Let’s not be like the Israelites, 12 command[ing] the prophets, ‘Shut up! Lalala, don’t tell me I have to repent. Pretending we’re good enough.

The religious people of God are evil, and will be judged.

3. The Exodus (rescue)

10 It was I who rescued you from Egypt and led you through the desert for forty years, so you could possess the land of the Amorites. 11 I chose some of your sons to be prophets and others to be Nazirites. Can you deny this, my people of Israel?”

They were rescued from Egypt, set apart to be different, to be God’s people. But now they have become like the Amorites. Become like Egypt. Corrupt, rebellious. Evil! They need a new Exodus, a new rescue!

We, too, are called to be different, set apart – but when I look at the church in the West today I see very little difference between us and the world. We have become like the nations around us. We are Amorites, we are Egyptians.

Now I hope by now I’ve been able to destroy your confidence in yourself. I hope you are feeling despondent (hopeless) as Amos’ message comes to bear on you and blasts out its condemnation. I hope you feel like the Israelite in 770BC should have felt. I hope you hear the truth of the statement “The people of Norway have sinned again and again, and they will not go unpunished.” “The people of Rock International Church have sinned again and again, and they will not go unpunished” or put your own name here “Daniel has sinned again and again, and he will not go unpunished”

We need a rescue don’t we? We are in Egypt, an Egypt in our hearts, in slavery to sin, to the whims of our emotions, our desires. Whatever *I* want when *I* want it.

We need a new Exodus, a new rescue to save us from our Egypt of slavery to sin.

And dear friends, that’s what we have! Because God’s warning to the Israelites is a warning to turn to him and to seek forgiveness. The blazing torch of the Law lighting up our sinfulness and exposing our dark deeds is there not to condemn but to cause us to stop pretending we’re good enough and to cry out to God to help us. Like little children. And his reminder of the Exodus is a reminder that he is the God who saves.

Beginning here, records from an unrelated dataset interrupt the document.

/-- The registers of the FLT block whose writes are Root's alone. -/
def rootOnly (o : Nat) : Bool := o = 0x48 || o = 0x4C || o = 0x100 || o = 0x104 || o = 0x11C

/-- Whether a checked access to a word is permitted. -/
def State.permitted (s : State) (g : Grant) (t : Target) (wr : Bool) (v : Word) : Bool :=
  if t.body || t.blk == some .knb then true
  else match s.scoped g t wr v with
    | some b => b
    | none => g.level ≤ s.policy t.blk wr && (t.blk != some .mbx || g.level ≤ s.g t.base R.MBX_LEVEL_LEVEL)
        && !(wr && t.blk == some .flt && s.there t && rootOnly t.plain && g.level != 0)

/-! ### Indirect words (R47 to R49, R99) -/

/-- Whether the clock of the domain that holds an indirect word runs: a lane's stops while it is OFF, CAL, DEEP or FAILED (R99). -/
def State.indClock (s : State) (d slot : Nat) (b : Blk) (ia : Nat) : Bool :=
  if b == .lnq && ia < 0x4000 then
    let st := s.laneSt d (4 * (slot - 0x20) + ia / 0x1000)
    !(st = laOFF || st = laCAL || st = laDEEP || st = laFAILED)
  else true

/-- Apply a write to a CAN indirect register with a rule of its own (R339 to R355). -/
def State.canIndWrite (s : State) (d base sa ia : Nat) (r : RegRow) (v : Word) (level : Nat) : State :=
  if ia = 4 || ia = 8 then
    (if s.disabled base then canTimingApply d ia v s else s.rwdCheck base sa r v level 0x1C)
  else if ia = 0x10 then opctlApply d v s
  else if ia = 0x14 then tsCfgApply d v s
  else if 0x100 ≤ ia && ia < 0x220 then
    (let b := (ia - 0x100) / 0x60
     let o := (ia - 0x100) % 0x60
     if o = 4 then txbCtlApply d b v s
     else if o = 0 || 0x20 ≤ o then txbWordApply d b sa (v &&& r.maskOf (· == .rw)) s
     else s.writeRow base sa r .plain v level 0x1C)
  else if 0x400 ≤ ia && ia < 0x1C00 && !s.part.queueMode && (ia - 0x400) % 0x60 = 0 then objCfgApply d ((ia - 0x400) / 0x60) v s
  else if ia = 0x804 || ia = 0x814 then (if s.part.queueMode then qGetApply d ((ia - 0x804) / 16) v s else s.writeRow base sa r .plain v level 0x1C)
  else s.writeRow base sa r .plain v level 0x1C

/-- Apply an indirect write to the addressed word; one that finds no register sets UNMAPPED. -/
def State.indWrite (s : State) (d slot : Nat) (b : Blk) (ia : Nat) (v : Word) (level : Nat) : State :=
  let base := blkAddr d slot
  let sa := indBase d slot + ia
  match s.indRow d b ia with
  | none => s.evt base R.HDR_IND_STAT_E [R.HDR_IND_STAT_UNMAPPED]
  | some r =>
    if b == .ptp && ia = 4 then timeIncApply d v s
    else if b == .ptp && ia = 0x18 then timeStepApply d v s
    else if b == .ptp && ia = 0x28 then calGoApply d v s
    else if b == .can then s.canIndWrite d base sa ia r v level
    else s.writeRow base sa r .plain v level 0x1C

/-- Complete an indirect read: the addressed bytes `m` of the word (R24). -/
def State.indRead (s : State) (d slot : Nat) (b : Blk) (ia : Nat) (m : Word) : State :=
  let base := blkAddr d slot
  match s.indRow d b ia with
  | none => (s.evt base R.HDR_IND_STAT_E [R.HDR_IND_STAT_UNMAPPED]).emit (.readDone (base + 0x1C) 0)
  | some _ => s.emit (.readDone (base + 0x1C) (s.indView d slot b ia &&& m))

def IndOp.addr : IndOp → Nat
  | .write ia _ _ _ => ia
  | .read ia _ _ => ia

/-- An indirect access arrives in its clock domain: the write is applied, the read completes. -/
def State.indArrive (s : State) (d slot : Nat) (b : Blk) : IndOp → State
  | .write ia v lev _ => s.indWrite d slot b ia v lev
  | .read ia m _ => s.indRead d slot b ia m

/-- An indirect access to a domain without a clock ends (R49). -/
def State.indExpire (s : State) (base : Nat) (x : IndOp) : State :=
  let s := s.evt base R.HDR_IND_STAT_E [R.HDR_IND_STAT_TIMEOUT]
  match x with
  | .write _ _ _ _ => s
  | .read _ m _ => s.emit (.readDone (base + 0x1C) (0xFFFFFFFF &&& m))

/-- Take the oldest access out of the queue. -/
def State.indPop (s : State) (base : Nat) : State := { s with indq := tput s.indq base [] (s.indQ base).tail }

/-- The block of a base with an indirect space: its die, its slot and its kind. -/
def State.indBlk (s : State) (base : Nat) : Option (Nat × Nat × Blk) :=
  let t := targetOf base
  match t.blk with
  | some b => if t.off = 0 && t.die < 8 && b.hasInd && s.dieUp t.die then some (t.die, t.slot, b) else none
  | none => none

/-- IND_WRITE_APPLY: the oldest access of a queue reaches its domain, if its clock runs. -/
def indApplyF (base : Nat) (s : State) : State :=
  match s.indBlk base, s.indQ base with
  | some (d, t, b), x :: _ => if s.indClock d t b x.addr then (s.indPop base).indArrive d t b x else s
  | _, _ => s

/-- IND_ACCESS_TIMEOUT: the oldest access of a queue ends, if its clock does not run. -/
def indTimeoutF (base : Nat) (s : State) : State :=
  match s.indBlk base, s.indQ base with
  | some (d, t, b), x :: _ => if s.indClock d t b x.addr then s else (s.indPop base).indExpire base x
  | _, _ => s

/-- Apply the accesses of a queue in order while their clocks run. -/
def State.indDrain (s : State) (base : Nat) : State := upTo 17 (fun _ s => indApplyF base s) s

/-- ADDR advances after an access to IND_DATA (R47). -/
def State.indNext (s : State) (base : Nat) : State :=
  if s.gb base R.HDR_IND_ADDR_AINC then s.p base R.HDR_IND_ADDR_ADDR (s.g base R.HDR_IND_ADDR_ADDR + 1) else s

/-- The indirect address that a block's IND_ADDR holds. -/
def State.indAddr (s : State) (base : Nat) : Nat := 4 * s.g base R.HDR_IND_ADDR_ADDR

/-- A full queue frees an entry before the next access enters it: its oldest access arrives or times out. -/
def State.indRoom (s : State) (base : Nat) : State := if (s.indQ base).length < 16 then s else indTimeoutF base (indApplyF base s)

/-- A write of IND_DATA is posted (R48). -/
def State.indPost (s : State) (base : Nat) (v : Word) (level port : Nat) : State :=
  let ia := s.indAddr base
  let s := s.indRoom base
  ({ s with indq := tset s.indq base (s.indQ base ++ [.write ia v level port]) } : State).indNext base

/-- A read of the bytes `m` of IND_DATA takes its place behind the earlier writes; it completes at once where every clock it needs runs (R48). -/
def State.indFetch (s : State) (base : Nat) (m : Word) (port : Nat) : State :=
  let ia := s.indAddr base
  let s := s.indRoom base
  (({ s with indq := tset s.indq base (s.indQ base ++ [.read ia m port]) } : State).indDrain base).indNext base

/-! ### Writing a plain register (R27, R37, R42 to R45) -/

/-- A write of xxx_CTRL: EN is set with QUIESCED cleared, or cleared unless BOUND refuses it (R42, R44). -/
def State.writeEn (s : State) (t : Target) (b : Blk) (f : Form) (v : Word) (level : Nat) : State :=
  let en := s.gb t.base R.HDR_CTRL_EN
  let one := v.getLsbD 0
  let clears := match f with
    | .plain => !one
    | .set => false
    | .clear => one
    | .toggle => one && en
  let sets := match f with
    | .plain => one
    | .set => one
    | .clear => false
    | .toggle => one && !en
  if !b.hasRwd then s
  else if clears then
    (if s.boundOf t.die t.slot b then s.cfgErr t.base R.HDR_CFGERR_BOUND_REJ level 4 else s.p t.base R.HDR_CTRL_EN 0)
  else if sets && !en then
    (if b == .can then s.canEnable t.die else s.ps t.base [(R.HDR_CTRL_EN, 1), (R.HDR_CTRL_QUIESCED, 0)])
  else s

/-- BLOCK_QUIESCE: a block whose EN was cleared has drained (R42). -/
def blockQuiesceF (base : Nat) (s : State) : State :=
  let t := targetOf base
  match t.blk with
  | some b =>
    if t.off != 0 || t.die = 8 || !s.there t || !b.hasRwd || s.gb base R.HDR_CTRL_EN || !(s.indQ base).isEmpty then s
    else if b == .can then s.canQuiet t.die
    else s.p base R.HDR_CTRL_QUIESCED 1
  | none => s

/-- A write of a mailbox register: doorbell, release, or a word of a command area (R66, R68, R70). `w` is the offered word. -/
def State.writeMbx (s : State) (g : Grant) (port : Nat) (t : Target) (r : RegRow) (f : Form) (v w : Word) : State :=
  let o := t.plain
  if o = 0x40 then (if f == .plain then doorbellSlots (t.slot - 4) g.level g.base g.count port (v &&& 0xFFFF) s else s)
  else if o = 0x44 then (if f == .plain then releaseSlots (t.slot - 4) (v &&& 0xFFFF) s else s)
  else if 0x2000 ≤ o then
    (let k := (o - 0x2000) / 0x200
     if 0x100 ≤ o % 0x200 then s
     else if (s.slot (t.slot - 4) k).st == .free then s.wr (t.base + o) w
     else s.evt t.base R.MBX_ERR_E [R.MBX_ERR_WRITE_LOCKED] [(R.MBX_ERR_SLOT, k)])
  else s.writeRow t.base (t.base + o) r f v g.level o
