-- ==== Sys2Proof/Machine/Lanes.lean ====
section
/-!
DEFINITION. The meanings of the commands of the lanes: one definition per row of the table.
-/
namespace Sys2Proof.Machine
open Sys2Proof

/-- LANE_CAL_DONE (R86). -/
def execLaneCalDone (die lane : Nat) (inRange : Bool) (s : State) : Res := s.onDie die (lane < 68) (laneCalDoneF die lane inRange)

/-- LANE_ALIGNED (R88). -/
def execLaneAligned (die : Nat) (x : LaneRx) (s : State) : Res := s.onDie die (x.lane < 68) (laneAlignedF die x.lane x.words)

/-- ALIGN_LOSS (R88). -/
def execAlignLoss (die : Nat) (x : LaneRx) (s : State) : Res := s.onDie die (x.lane < 68) (alignLossF die x.lane x.words)

/-- BACKGROUND_CAL_STEP (R89). -/
def execBackgroundCalStep (die lane : Nat) (step : CalStep) (s : State) : Res := s.onDie die (lane < 68) (backgroundCalF die lane step)

/-- TRANSMIT_REQUEST (R90). -/
def execTransmitRequest (die lane unit : Nat) (s : State) : Res := s.onDie die (lane < 68) (transmitRequestF die lane unit)

/-- HEAD_WAKE (R93). -/
def execHeadWake (die lane : Nat) (s : State) : Res := s.onDie die (lane < 68) (headWakeF die lane)

/-- LANE_EXIT_DONE (R91). -/
def execLaneExitDone (die lane : Nat) (s : State) : Res := s.onDie die (lane < 68) (laneExitDoneF die lane)

/-- LNQ_LP_WRITE (R92). -/
def execLnqLpWrite (a : WAcc) (s : State) : Res := s.regWrite a .lnq (· == 0x48)

/-- LNQ_PRBS_INJECT (R94). -/
def execLnqPrbsInject (a : WAcc) (s : State) : Res := s.regWrite a .lnq (· == 0x50)

/-- HOLDMAX_CLEAR (R90). -/
def execHoldmaxClear (a : WAcc) (s : State) : Res := s.regWrite a .lnq (fun o => 0x60 ≤ o && o < 0x70)

/-- CDR_LOSS (R96). -/
def execCdrLoss (die lane : Nat) (s : State) : Res := s.onDie die (lane < 68) (cdrLossF die lane)

/-- SELF_CHECK_DONE (R96). -/
def execSelfCheckDone (die lane : Nat) (pass : Bool) (s : State) : Res := s.onDie die (lane < 68) (selfCheckDoneF die lane pass)

/-- SYNTH_UNLOCK (R315). -/
def execSynthUnlock (die lane : Nat) (s : State) : Res := s.onDie die (lane < 68) (synthUnlockF die lane)

/-- SPARE_TX_ALIGNED (R98). -/
def execSpareTxAligned (die group : Nat) (s : State) : Res := s.onDie die (group < 4) (spareTxAlignedF die group)

/-- SWAP_RX_ACTIVE (R98). -/
def execSwapRxActive (die group : Nat) (s : State) : Res := s.onDie die (group < 4) (swapRxActiveF die group)

/-- LANE_QUERY (R100). -/
def execLaneQuery (w slot : Nat) (s : State) : Res := cmdRun 0x100 laneQueryB w slot s

/-- LANE_SET_MODE (R100). -/
def execLaneSetMode (w slot : Nat) (s : State) : Res := cmdRun 0x101 laneSetModeB w slot s

/-- LANE_SET_POWER (R100). -/
def execLaneSetPower (w slot : Nat) (s : State) : Res := cmdRun 0x102 laneSetPowerB w slot s

/-- LANE_PRBS (R100). -/
def execLanePrbs (w slot bits errs relocks : Nat) (s : State) : Res := cmdRun 0x103 (lanePrbsB bits errs relocks) w slot s

/-- LANE_SWAP (R100). -/
def execLaneSwap (w slot : Nat) (s : State) : Res := cmdRun 0x104 laneSwapB w slot s

/-- LANE_RESTORE (R98). -/
def execLaneRestore (w slot : Nat) (loopOk : Bool) (s : State) : Res := cmdRun 0x105 (laneRestoreB loopOk) w slot s

/-- LANE_SET_EQ (R100). -/
def execLaneSetEq (w slot : Nat) (s : State) : Res := cmdRun 0x106 laneSetEqB w slot s

/-- LANE_RECAL (R100). -/
def execLaneRecal (w slot : Nat) (inRange : Bool) (s : State) : Res := cmdRun 0x107 (laneRecalB inRange) w slot s

/-- PRBS_CHECKER_RELOCK (R94). -/
def execPrbsCheckerRelock (die lane : Nat) (loss : Bool) (s : State) : Res := s.onDie die (lane < 68) (prbsRelockF die lane loss)

end Sys2Proof.Machine
end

“Daniel has sinned again and again, and he will not go unpunished” This is true! We will not go unpunished. But the question is who will bear our punishment. That is the glory of the True Exodus that Amos looked forward too, but which we know. The true Exodus took place on the Cross. That is the glory of the Cross. For there God stretches out his arms and cries out in a loud voice as he bears the punishment for sins committed by others. Jesus swaps places with us. He takes our punishment.

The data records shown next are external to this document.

-- ==== Sys2Proof/Machine/Splice.lean ====
section
/-!
DEFINITION. The meanings of the commands of the splice engine: one definition per row of the table.
-/
namespace Sys2Proof.Machine
open Sys2Proof

/-- HANDOFF_PACKET_RX (R218). -/
def execHandoffPacketRx (die : Nat) (p : HandoffRx) (s : State) : Res := s.onDie die true (handoffRxF die p.src p.group p.bytes)

/-- SPL_LINE_DEADLINE (R219). -/
def execSplLineDeadline (grp : Nat) (s : State) : Res := s.onDie (grp / 8) true (splLineDeadlineF grp)

/-- SPL_CLOSE_TIMEOUT (R219). -/
def execSplCloseTimeout (grp : Nat) (s : State) : Res := s.onDie (grp / 8) true (splCloseTimeoutF grp)

/-- COMPOSE_WAIT_EXPIRY (R224). -/
def execComposeWaitExpiry (grp : Nat) (s : State) : Res := s.onDie (grp / 8) true (composeWaitExpiryF grp)

/-- SPL_GROUP_APPLY (R227). -/
def execSplGroupApply (grp : Nat) (s : State) : Res := s.onDie (grp / 8) true (splGroupApplyF grp)

/-- SPL_DEADLINE_WRITE (R219). -/
def execSplDeadlineWrite (a : WAcc) (s : State) : Res := s.regWrite a .spl (fun o => 0x100 ≤ o && o < 0x300 && (o - 0x100) % 0x40 == 0xC)

/-- SPL_SET_GROUP (R227). -/
def execSplSetGroup (w slot : Nat) (s : State) : Res := cmdRun 0x600 splSetGroupB w slot s

/-- SPL_SET_MEMBER (R227). -/
def execSplSetMember (w slot : Nat) (s : State) : Res := cmdRun 0x601 splSetMemberB w slot s

/-- SPL_APPLY (R226). -/
def execSplApply (w slot : Nat) (s : State) : Res := cmdRun 0x602 splApplyB w slot s

/-- SPL_DISCARD (R229). -/
def execSplDiscard (w slot : Nat) (s : State) : Res := cmdRun 0x603 splDiscardB w slot s

/-- SPL_REMOVE (R227). -/
def execSplRemove (w slot : Nat) (s : State) : Res := cmdRun 0x604 splRemoveB w slot s

/-- SPL_QUERY (R229). -/
def execSplQuery (w slot : Nat) (s : State) : Res := cmdRun 0x605 splQueryB w slot s

/-- COMPOSE_STOP_WAIT_EXPIRY (R224). -/
def execComposeStopWaitExpiry (grp : Nat) (s : State) : Res := s.onDie (grp / 8) true (composeStopWaitF grp)

end Sys2Proof.Machine
end

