-- ==== Sys2Proof/Machine/Dispatch.lean ====
section
/-!
DEFINITION. The dispatch: one arm per command, each one direct call of its meaning.
-/
namespace Sys2Proof.Machine
open Sys2Proof
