/-! ### A register is stored -/

@[simp] theorem State.wr_part (s : State) (a : Nat) (v : Word) : (s.wr a v).part = s.part := (rfl)
@[simp] theorem State.wr_live (s : State) (a : Nat) (v : Word) : (s.wr a v).live = s.live := (rfl)
@[simp] theorem State.wr_inj (s : State) (a : Nat) (v : Word) : (s.wr a v).inj = s.inj := (rfl)
@[simp] theorem State.wr_tmr (s : State) (a : Nat) (v : Word) : (s.wr a v).tmr = s.tmr := (rfl)
@[simp] theorem State.wr_indq (s : State) (a : Nat) (v : Word) : (s.wr a v).indq = s.indq := (rfl)
@[simp] theorem State.wr_prt (s : State) (a : Nat) (v : Word) : (s.wr a v).prt = s.prt := (rfl)
@[simp] theorem State.wr_commits (s : State) (a : Nat) (v : Word) : (s.wr a v).commits = s.commits := (rfl)
@[simp] theorem State.wr_slots (s : State) (a : Nat) (v : Word) : (s.wr a v).slots = s.slots := (rfl)
@[simp] theorem State.wr_journal (s : State) (a : Nat) (v : Word) : (s.wr a v).journal = s.journal := (rfl)
@[simp] theorem State.wr_ringNo (s : State) (a : Nat) (v : Word) : (s.wr a v).ringNo = s.ringNo := (rfl)
@[simp] theorem State.wr_leader (s : State) (a : Nat) (v : Word) : (s.wr a v).leader = s.leader := (rfl)
@[simp] theorem State.wr_leaderSt (s : State) (a : Nat) (v : Word) : (s.wr a v).leaderSt = s.leaderSt := (rfl)
@[simp] theorem State.wr_epoch (s : State) (a : Nat) (v : Word) : (s.wr a v).epoch = s.epoch := (rfl)
@[simp] theorem State.wr_clusters (s : State) (a : Nat) (v : Word) : (s.wr a v).clusters = s.clusters := (rfl)
@[simp] theorem State.wr_isolated (s : State) (a : Nat) (v : Word) : (s.wr a v).isolated = s.isolated := (rfl)
@[simp] theorem State.wr_outUnits (s : State) (a : Nat) (v : Word) : (s.wr a v).outUnits = s.outUnits := (rfl)
@[simp] theorem State.wr_halted (s : State) (a : Nat) (v : Word) : (s.wr a v).halted = s.halted := (rfl)
@[simp] theorem State.wr_aliveOn (s : State) (a : Nat) (v : Word) : (s.wr a v).aliveOn = s.aliveOn := (rfl)
@[simp] theorem State.wr_irqAt (s : State) (a : Nat) (v : Word) : (s.wr a v).irqAt = s.irqAt := (rfl)
@[simp] theorem State.wr_irqHeld (s : State) (a : Nat) (v : Word) : (s.wr a v).irqHeld = s.irqHeld := (rfl)
@[simp] theorem State.wr_knb (s : State) (a : Nat) (v : Word) : (s.wr a v).knb = s.knb := (rfl)
@[simp] theorem State.wr_clock (s : State) (a : Nat) (v : Word) : (s.wr a v).clock = s.clock := (rfl)
@[simp] theorem State.wr_ptp (s : State) (a : Nat) (v : Word) : (s.wr a v).ptp = s.ptp := (rfl)
@[simp] theorem State.wr_boot (s : State) (a : Nat) (v : Word) : (s.wr a v).boot = s.boot := (rfl)
@[simp] theorem State.wr_jtagCe (s : State) (a : Nat) (v : Word) : (s.wr a v).jtagCe = s.jtagCe := (rfl)
@[simp] theorem State.wr_taps (s : State) (a : Nat) (v : Word) : (s.wr a v).taps = s.taps := (rfl)
@[simp] theorem State.wr_lanes (s : State) (a : Nat) (v : Word) : (s.wr a v).lanes = s.lanes := (rfl)
@[simp] theorem State.wr_lmap (s : State) (a : Nat) (v : Word) : (s.wr a v).lmap = s.lmap := (rfl)
@[simp] theorem State.wr_swaps (s : State) (a : Nat) (v : Word) : (s.wr a v).swaps = s.swaps := (rfl)
@[simp] theorem State.wr_links (s : State) (a : Nat) (v : Word) : (s.wr a v).links = s.links := (rfl)
@[simp] theorem State.wr_chans (s : State) (a : Nat) (v : Word) : (s.wr a v).chans = s.chans := (rfl)
@[simp] theorem State.wr_sets (s : State) (a : Nat) (v : Word) : (s.wr a v).sets = s.sets := (rfl)
@[simp] theorem State.wr_sources (s : State) (a : Nat) (v : Word) : (s.wr a v).sources = s.sources := (rfl)
@[simp] theorem State.wr_reps (s : State) (a : Nat) (v : Word) : (s.wr a v).reps = s.reps := (rfl)
@[simp] theorem State.wr_gens (s : State) (a : Nat) (v : Word) : (s.wr a v).gens = s.gens := (rfl)
@[simp] theorem State.wr_windows (s : State) (a : Nat) (v : Word) : (s.wr a v).windows = s.windows := (rfl)
@[simp] theorem State.wr_exch (s : State) (a : Nat) (v : Word) : (s.wr a v).exch = s.exch := (rfl)
@[simp] theorem State.wr_cors (s : State) (a : Nat) (v : Word) : (s.wr a v).cors = s.cors := (rfl)
@[simp] theorem State.wr_sliceQ (s : State) (a : Nat) (v : Word) : (s.wr a v).sliceQ = s.sliceQ := (rfl)
@[simp] theorem State.wr_smap (s : State) (a : Nat) (v : Word) : (s.wr a v).smap = s.smap := (rfl)
@[simp] theorem State.wr_stas (s : State) (a : Nat) (v : Word) : (s.wr a v).stas = s.stas := (rfl)
@[simp] theorem State.wr_staNext (s : State) (a : Nat) (v : Word) : (s.wr a v).staNext = s.staNext := (rfl)
@[simp] theorem State.wr_grps (s : State) (a : Nat) (v : Word) : (s.wr a v).grps = s.grps := (rfl)
@[simp] theorem State.wr_handoffs (s : State) (a : Nat) (v : Word) : (s.wr a v).handoffs = s.handoffs := (rfl)
@[simp] theorem State.wr_recs (s : State) (a : Nat) (v : Word) : (s.wr a v).recs = s.recs := (rfl)
@[simp] theorem State.wr_nextRec (s : State) (a : Nat) (v : Word) : (s.wr a v).nextRec = s.nextRec := (rfl)
@[simp] theorem State.wr_ctxs (s : State) (a : Nat) (v : Word) : (s.wr a v).ctxs = s.ctxs := (rfl)
@[simp] theorem State.wr_lastGrant (s : State) (a : Nat) (v : Word) : (s.wr a v).lastGrant = s.lastGrant := (rfl)
@[simp] theorem State.wr_rings (s : State) (a : Nat) (v : Word) : (s.wr a v).rings = s.rings := (rfl)
@[simp] theorem State.wr_msixFm (s : State) (a : Nat) (v : Word) : (s.wr a v).msixFm = s.msixFm := (rfl)
@[simp] theorem State.wr_vecs (s : State) (a : Nat) (v : Word) : (s.wr a v).vecs = s.vecs := (rfl)
@[simp] theorem State.wr_bars (s : State) (a : Nat) (v : Word) : (s.wr a v).bars = s.bars := (rfl)
@[simp] theorem State.wr_msixPend (s : State) (a : Nat) (v : Word) : (s.wr a v).msixPend = s.msixPend := (rfl)
@[simp] theorem State.wr_pciLim (s : State) (a : Nat) (v : Word) : (s.wr a v).pciLim = s.pciLim := (rfl)
@[simp] theorem State.wr_trkWait (s : State) (a : Nat) (v : Word) : (s.wr a v).trkWait = s.trkWait := (rfl)
@[simp] theorem State.wr_launches (s : State) (a : Nat) (v : Word) : (s.wr a v).launches = s.launches := (rfl)
@[simp] theorem State.wr_lastLaunch (s : State) (a : Nat) (v : Word) : (s.wr a v).lastLaunch = s.lastLaunch := (rfl)
@[simp] theorem State.wr_sessions (s : State) (a : Nat) (v : Word) : (s.wr a v).sessions = s.sessions := (rfl)
@[simp] theorem State.wr_vols (s : State) (a : Nat) (v : Word) : (s.wr a v).vols = s.vols := (rfl)
@[simp] theorem State.wr_srcs (s : State) (a : Nat) (v : Word) : (s.wr a v).srcs = s.srcs := (rfl)
@[simp] theorem State.wr_recon (s : State) (a : Nat) (v : Word) : (s.wr a v).recon = s.recon := (rfl)
@[simp] theorem State.wr_remaps (s : State) (a : Nat) (v : Word) : (s.wr a v).remaps = s.remaps := (rfl)
@[simp] theorem State.wr_corrected (s : State) (a : Nat) (v : Word) : (s.wr a v).corrected = s.corrected := (rfl)
@[simp] theorem State.wr_sevSet (s : State) (a : Nat) (v : Word) : (s.wr a v).sevSet = s.sevSet := (rfl)
@[simp] theorem State.wr_cans (s : State) (a : Nat) (v : Word) : (s.wr a v).cans = s.cans := (rfl)
@[simp] theorem State.wr_todo (s : State) (a : Nat) (v : Word) : (s.wr a v).todo = s.todo := (rfl)
@[simp] theorem State.wr_free (s : State) (a : Nat) (v : Word) : (s.wr a v).free = s.free := (rfl)
@[simp] theorem State.wr_out (s : State) (a : Nat) (v : Word) : (s.wr a v).out = s.out := (rfl)
@[simp] theorem State.wr_pending (s : State) (a : Nat) (v : Word) : (s.wr a v).pending = s.pending := (rfl)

Israel may have been shocked by the twist in Amos’ message. They may have been afraid as his words revealed their evil hearts, the evil religious!, but they could flee to God and beg for forgiveness, beg for rescue from slavery, beg for the true Exodus, the true rescue, where God himself swaps places with us and takes the punishment we deserve.

“Daniel has sinned again and again, and he will not go unpunished”

That is right and that is good. I have sinned and I deserve punishment. I am not holy – and I don’t have to pretend to be! The glory of the Gospel is that, like a little child I can come with my broken life “I broke it, Daddy” , and Jesus bears the cost, he pays to fix it, to fix it forever.